**Source material:**

/-! ## `setCycles` -/

@[simp] theorem State.setCycles_cpu_a (v : Nat) (s : State) : (s.setCycles v).cpu.a = s.cpu.a := rfl
@[simp] theorem State.setCycles_cpu_x (v : Nat) (s : State) : (s.setCycles v).cpu.x = s.cpu.x := rfl
@[simp] theorem State.setCycles_cpu_y (v : Nat) (s : State) : (s.setCycles v).cpu.y = s.cpu.y := rfl
@[simp] theorem State.setCycles_cpu_sp (v : Nat) (s : State) : (s.setCycles v).cpu.sp = s.cpu.sp := rfl
@[simp] theorem State.setCycles_cpu_p (v : Nat) (s : State) : (s.setCycles v).cpu.p = s.cpu.p := rfl
@[simp] theorem State.setCycles_cpu_pc (v : Nat) (s : State) : (s.setCycles v).cpu.pc = s.cpu.pc := rfl
@[simp] theorem State.setCycles_cpu_opcode (v : Nat) (s : State) : (s.setCycles v).cpu.opcode = s.cpu.opcode := rfl
@[simp] theorem State.setCycles_cpu_fetched (v : Nat) (s : State) : (s.setCycles v).cpu.fetched = s.cpu.fetched := rfl
@[simp] theorem State.setCycles_cpu_addrAbs (v : Nat) (s : State) : (s.setCycles v).cpu.addrAbs = s.cpu.addrAbs := rfl
@[simp] theorem State.setCycles_cpu_addrRel (v : Nat) (s : State) : (s.setCycles v).cpu.addrRel = s.cpu.addrRel := rfl
@[simp] theorem State.setCycles_cpu_cycles (v : Nat) (s : State) : (s.setCycles v).cpu.cycles = v := rfl
@[simp] theorem State.setCycles_cpu_nmiPending (v : Nat) (s : State) : (s.setCycles v).cpu.nmiPending = s.cpu.nmiPending := rfl
@[simp] theorem State.setCycles_cpu_irqPending (v : Nat) (s : State) : (s.setCycles v).cpu.irqPending = s.cpu.irqPending := rfl
@[simp] theorem State.setCycles_cpu_totalCycles (v : Nat) (s : State) : (s.setCycles v).cpu.totalCycles = s.cpu.totalCycles := rfl
@[simp] theorem State.setCycles_cpu_dmaStall (v : Nat) (s : State) : (s.setCycles v).cpu.dmaStall = s.cpu.dmaStall := rfl
@[simp] theorem State.setCycles_ppu (v : Nat) (s : State) : (s.setCycles v).ppu = s.ppu := rfl
@[simp] theorem State.setCycles_apu (v : Nat) (s : State) : (s.setCycles v).apu = s.apu := rfl
@[simp] theorem State.setCycles_ctrl (v : Nat) (s : State) : (s.setCycles v).ctrl = s.ctrl := rfl
@[simp] theorem State.setCycles_ram (v : Nat) (s : State) : (s.setCycles v).ram = s.ram := rfl
@[simp] theorem State.setCycles_cart (v : Nat) (s : State) : (s.setCycles v).cart = s.cart := rfl
@[simp] theorem State.setCycles_dotCount (v : Nat) (s : State) : (s.setCycles v).dotCount = s.dotCount := rfl
@[simp] theorem State.setCycles_config (v : Nat) (s : State) : (s.setCycles v).config = s.config := rfl

/-! ## `setDmaStall` -/

@[simp] theorem State.setDmaStall_cpu_a (v : Nat) (s : State) : (s.setDmaStall v).cpu.a = s.cpu.a := rfl
@[simp] theorem State.setDmaStall_cpu_x (v : Nat) (s : State) : (s.setDmaStall v).cpu.x = s.cpu.x := rfl
@[simp] theorem State.setDmaStall_cpu_y (v : Nat) (s : State) : (s.setDmaStall v).cpu.y = s.cpu.y := rfl
@[simp] theorem State.setDmaStall_cpu_sp (v : Nat) (s : State) : (s.setDmaStall v).cpu.sp = s.cpu.sp := rfl
@[simp] theorem State.setDmaStall_cpu_p (v : Nat) (s : State) : (s.setDmaStall v).cpu.p = s.cpu.p := rfl
@[simp] theorem State.setDmaStall_cpu_pc (v : Nat) (s : State) : (s.setDmaStall v).cpu.pc = s.cpu.pc := rfl
@[simp] theorem State.setDmaStall_cpu_opcode (v : Nat) (s : State) : (s.setDmaStall v).cpu.opcode = s.cpu.opcode := rfl
@[simp] theorem State.setDmaStall_cpu_fetched (v : Nat) (s : State) : (s.setDmaStall v).cpu.fetched = s.cpu.fetched := rfl
@[simp] theorem State.setDmaStall_cpu_addrAbs (v : Nat) (s : State) : (s.setDmaStall v).cpu.addrAbs = s.cpu.addrAbs := rfl
@[simp] theorem State.setDmaStall_cpu_addrRel (v : Nat) (s : State) : (s.setDmaStall v).cpu.addrRel = s.cpu.addrRel := rfl
@[simp] theorem State.setDmaStall_cpu_cycles (v : Nat) (s : State) : (s.setDmaStall v).cpu.cycles = s.cpu.cycles := rfl
@[simp] theorem State.setDmaStall_cpu_nmiPending (v : Nat) (s : State) : (s.setDmaStall v).cpu.nmiPending = s.cpu.nmiPending := rfl
@[simp] theorem State.setDmaStall_cpu_irqPending (v : Nat) (s : State) : (s.setDmaStall v).cpu.irqPending = s.cpu.irqPending := rfl
@[simp] theorem State.setDmaStall_cpu_totalCycles (v : Nat) (s : State) : (s.setDmaStall v).cpu.totalCycles = s.cpu.totalCycles := rfl
@[simp] theorem State.setDmaStall_cpu_dmaStall (v : Nat) (s : State) : (s.setDmaStall v).cpu.dmaStall = v := rfl
@[simp] theorem State.setDmaStall_ppu (v : Nat) (s : State) : (s.setDmaStall v).ppu = s.ppu := rfl
@[simp] theorem State.setDmaStall_apu (v : Nat) (s : State) : (s.setDmaStall v).apu = s.apu := rfl
@[simp] theorem State.setDmaStall_ctrl (v : Nat) (s : State) : (s.setDmaStall v).ctrl = s.ctrl := rfl
@[simp] theorem State.setDmaStall_ram (v : Nat) (s : State) : (s.setDmaStall v).ram = s.ram := rfl
@[simp] theorem State.setDmaStall_cart (v : Nat) (s : State) : (s.setDmaStall v).cart = s.cart := rfl
@[simp] theorem State.setDmaStall_dotCount (v : Nat) (s : State) : (s.setDmaStall v).dotCount = s.dotCount := rfl
@[simp] theorem State.setDmaStall_config (v : Nat) (s : State) : (s.setDmaStall v).config = s.config := rfl

/-! ## `setNmiPending` -/

@[simp] theorem State.setNmiPending_cpu_a (v : Bool) (s : State) : (s.setNmiPending v).cpu.a = s.cpu.a := rfl
@[simp] theorem State.setNmiPending_cpu_x (v : Bool) (s : State) : (s.setNmiPending v).cpu.x = s.cpu.x := rfl
@[simp] theorem State.setNmiPending_cpu_y (v : Bool) (s : State) : (s.setNmiPending v).cpu.y = s.cpu.y := rfl
@[simp] theorem State.setNmiPending_cpu_sp (v : Bool) (s : State) : (s.setNmiPending v).cpu.sp = s.cpu.sp := rfl
@[simp] theorem State.setNmiPending_cpu_p (v : Bool) (s : State) : (s.setNmiPending v).cpu.p = s.cpu.p := rfl
@[simp] theorem State.setNmiPending_cpu_pc (v : Bool) (s : State) : (s.setNmiPending v).cpu.pc = s.cpu.pc := rfl
@[simp] theorem State.setNmiPending_cpu_opcode (v : Bool) (s : State) : (s.setNmiPending v).cpu.opcode = s.cpu.opcode := rfl
@[simp] theorem State.setNmiPending_cpu_fetched (v : Bool) (s : State) : (s.setNmiPending v).cpu.fetched = s.cpu.fetched := rfl
@[simp] theorem State.setNmiPending_cpu_addrAbs (v : Bool) (s : State) : (s.setNmiPending v).cpu.addrAbs = s.cpu.addrAbs := rfl
@[simp] theorem State.setNmiPending_cpu_addrRel (v : Bool) (s : State) : (s.setNmiPending v).cpu.addrRel = s.cpu.addrRel := rfl
@[simp] theorem State.setNmiPending_cpu_cycles (v : Bool) (s : State) : (s.setNmiPending v).cpu.cycles = s.cpu.cycles := rfl
@[simp] theorem State.setNmiPending_cpu_nmiPending (v : Bool) (s : State) : (s.setNmiPending v).cpu.nmiPending = v := rfl
@[simp] theorem State.setNmiPending_cpu_irqPending (v : Bool) (s : State) : (s.setNmiPending v).cpu.irqPending = s.cpu.irqPending := rfl
@[simp] theorem State.setNmiPending_cpu_totalCycles (v : Bool) (s : State) : (s.setNmiPending v).cpu.totalCycles = s.cpu.totalCycles := rfl
@[simp] theorem State.setNmiPending_cpu_dmaStall (v : Bool) (s : State) : (s.setNmiPending v).cpu.dmaStall = s.cpu.dmaStall := rfl
@[simp] theorem State.setNmiPending_ppu (v : Bool) (s : State) : (s.setNmiPending v).ppu = s.ppu := rfl
@[simp] theorem State.setNmiPending_apu (v : Bool) (s : State) : (s.setNmiPending v).apu = s.apu := rfl
@[simp] theorem State.setNmiPending_ctrl (v : Bool) (s : State) : (s.setNmiPending v).ctrl = s.ctrl := rfl
@[simp] theorem State.setNmiPending_ram (v : Bool) (s : State) : (s.setNmiPending v).ram = s.ram := rfl
@[simp] theorem State.setNmiPending_cart (v : Bool) (s : State) : (s.setNmiPending v).cart = s.cart := rfl
@[simp] theorem State.setNmiPending_dotCount (v : Bool) (s : State) : (s.setNmiPending v).dotCount = s.dotCount := rfl
@[simp] theorem State.setNmiPending_config (v : Bool) (s : State) : (s.setNmiPending v).config = s.config := rfl

/-! ## `setIrqPending` -/

@[simp] theorem State.setIrqPending_cpu_a (v : Bool) (s : State) : (s.setIrqPending v).cpu.a = s.cpu.a := rfl
@[simp] theorem State.setIrqPending_cpu_x (v : Bool) (s : State) : (s.setIrqPending v).cpu.x = s.cpu.x := rfl
@[simp] theorem State.setIrqPending_cpu_y (v : Bool) (s : State) : (s.setIrqPending v).cpu.y = s.cpu.y := rfl
@[simp] theorem State.setIrqPending_cpu_sp (v : Bool) (s : State) : (s.setIrqPending v).cpu.sp = s.cpu.sp := rfl
@[simp] theorem State.setIrqPending_cpu_p (v : Bool) (s : State) : (s.setIrqPending v).cpu.p = s.cpu.p := rfl
@[simp] theorem State.setIrqPending_cpu_pc (v : Bool) (s : State) : (s.setIrqPending v).cpu.pc = s.cpu.pc := rfl
@[simp] theorem State.setIrqPending_cpu_opcode (v : Bool) (s : State) : (s.setIrqPending v).cpu.opcode = s.cpu.opcode := rfl
@[simp] theorem State.setIrqPending_cpu_fetched (v : Bool) (s : State) : (s.setIrqPending v).cpu.fetched = s.cpu.fetched := rfl
@[simp] theorem State.setIrqPending_cpu_addrAbs (v : Bool) (s : State) : (s.setIrqPending v).cpu.addrAbs = s.cpu.addrAbs := rfl
@[simp] theorem State.setIrqPending_cpu_addrRel (v : Bool) (s : State) : (s.setIrqPending v).cpu.addrRel = s.cpu.addrRel := rfl
@[simp] theorem State.setIrqPending_cpu_cycles (v : Bool) (s : State) : (s.setIrqPending v).cpu.cycles = s.cpu.cycles := rfl
@[simp] theorem State.setIrqPending_cpu_nmiPending (v : Bool) (s : State) : (s.setIrqPending v).cpu.nmiPending = s.cpu.nmiPending := rfl
@[simp] theorem State.setIrqPending_cpu_irqPending (v : Bool) (s : State) : (s.setIrqPending v).cpu.irqPending = v := rfl
@[simp] theorem State.setIrqPending_cpu_totalCycles (v : Bool) (s : State) : (s.setIrqPending v).cpu.totalCycles = s.cpu.totalCycles := rfl
@[simp] theorem State.setIrqPending_cpu_dmaStall (v : Bool) (s : State) : (s.setIrqPending v).cpu.dmaStall = s.cpu.dmaStall := rfl
@[simp] theorem State.setIrqPending_ppu (v : Bool) (s : State) : (s.setIrqPending v).ppu = s.ppu := rfl
@[simp] theorem State.setIrqPending_apu (v : Bool) (s : State) : (s.setIrqPending v).apu = s.apu := rfl
@[simp] theorem State.setIrqPending_ctrl (v : Bool) (s : State) : (s.setIrqPending v).ctrl = s.ctrl := rfl
@[simp] theorem State.setIrqPending_ram (v : Bool) (s : State) : (s.setIrqPending v).ram = s.ram := rfl
@[simp] theorem State.setIrqPending_cart (v : Bool) (s : State) : (s.setIrqPending v).cart = s.cart := rfl
@[simp] theorem State.setIrqPending_dotCount (v : Bool) (s : State) : (s.setIrqPending v).dotCount = s.dotCount := rfl
@[simp] theorem State.setIrqPending_config (v : Bool) (s : State) : (s.setIrqPending v).config = s.config := rfl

**Your task:**
Where the listing above reaches the line that contains "(s.setNmiPending v).dotCount = s.dotCount := rfl", start retyping, and finish with the line that contains "(s.setIrqPending v).cpu.p = s.cpu.p := rfl"; reproduce those lines exactly and no others.

**Result:**
@[simp] theorem State.setNmiPending_dotCount (v : Bool) (s : State) : (s.setNmiPending v).dotCount = s.dotCount := rfl
@[simp] theorem State.setNmiPending_config (v : Bool) (s : State) : (s.setNmiPending v).config = s.config := rfl

/-! ## `setIrqPending` -/

@[simp] theorem State.setIrqPending_cpu_a (v : Bool) (s : State) : (s.setIrqPending v).cpu.a = s.cpu.a := rfl
@[simp] theorem State.setIrqPending_cpu_x (v : Bool) (s : State) : (s.setIrqPending v).cpu.x = s.cpu.x := rfl
@[simp] theorem State.setIrqPending_cpu_y (v : Bool) (s : State) : (s.setIrqPending v).cpu.y = s.cpu.y := rfl
@[simp] theorem State.setIrqPending_cpu_sp (v : Bool) (s : State) : (s.setIrqPending v).cpu.sp = s.cpu.sp := rfl
@[simp] theorem State.setIrqPending_cpu_p (v : Bool) (s : State) : (s.setIrqPending v).cpu.p = s.cpu.p := rfl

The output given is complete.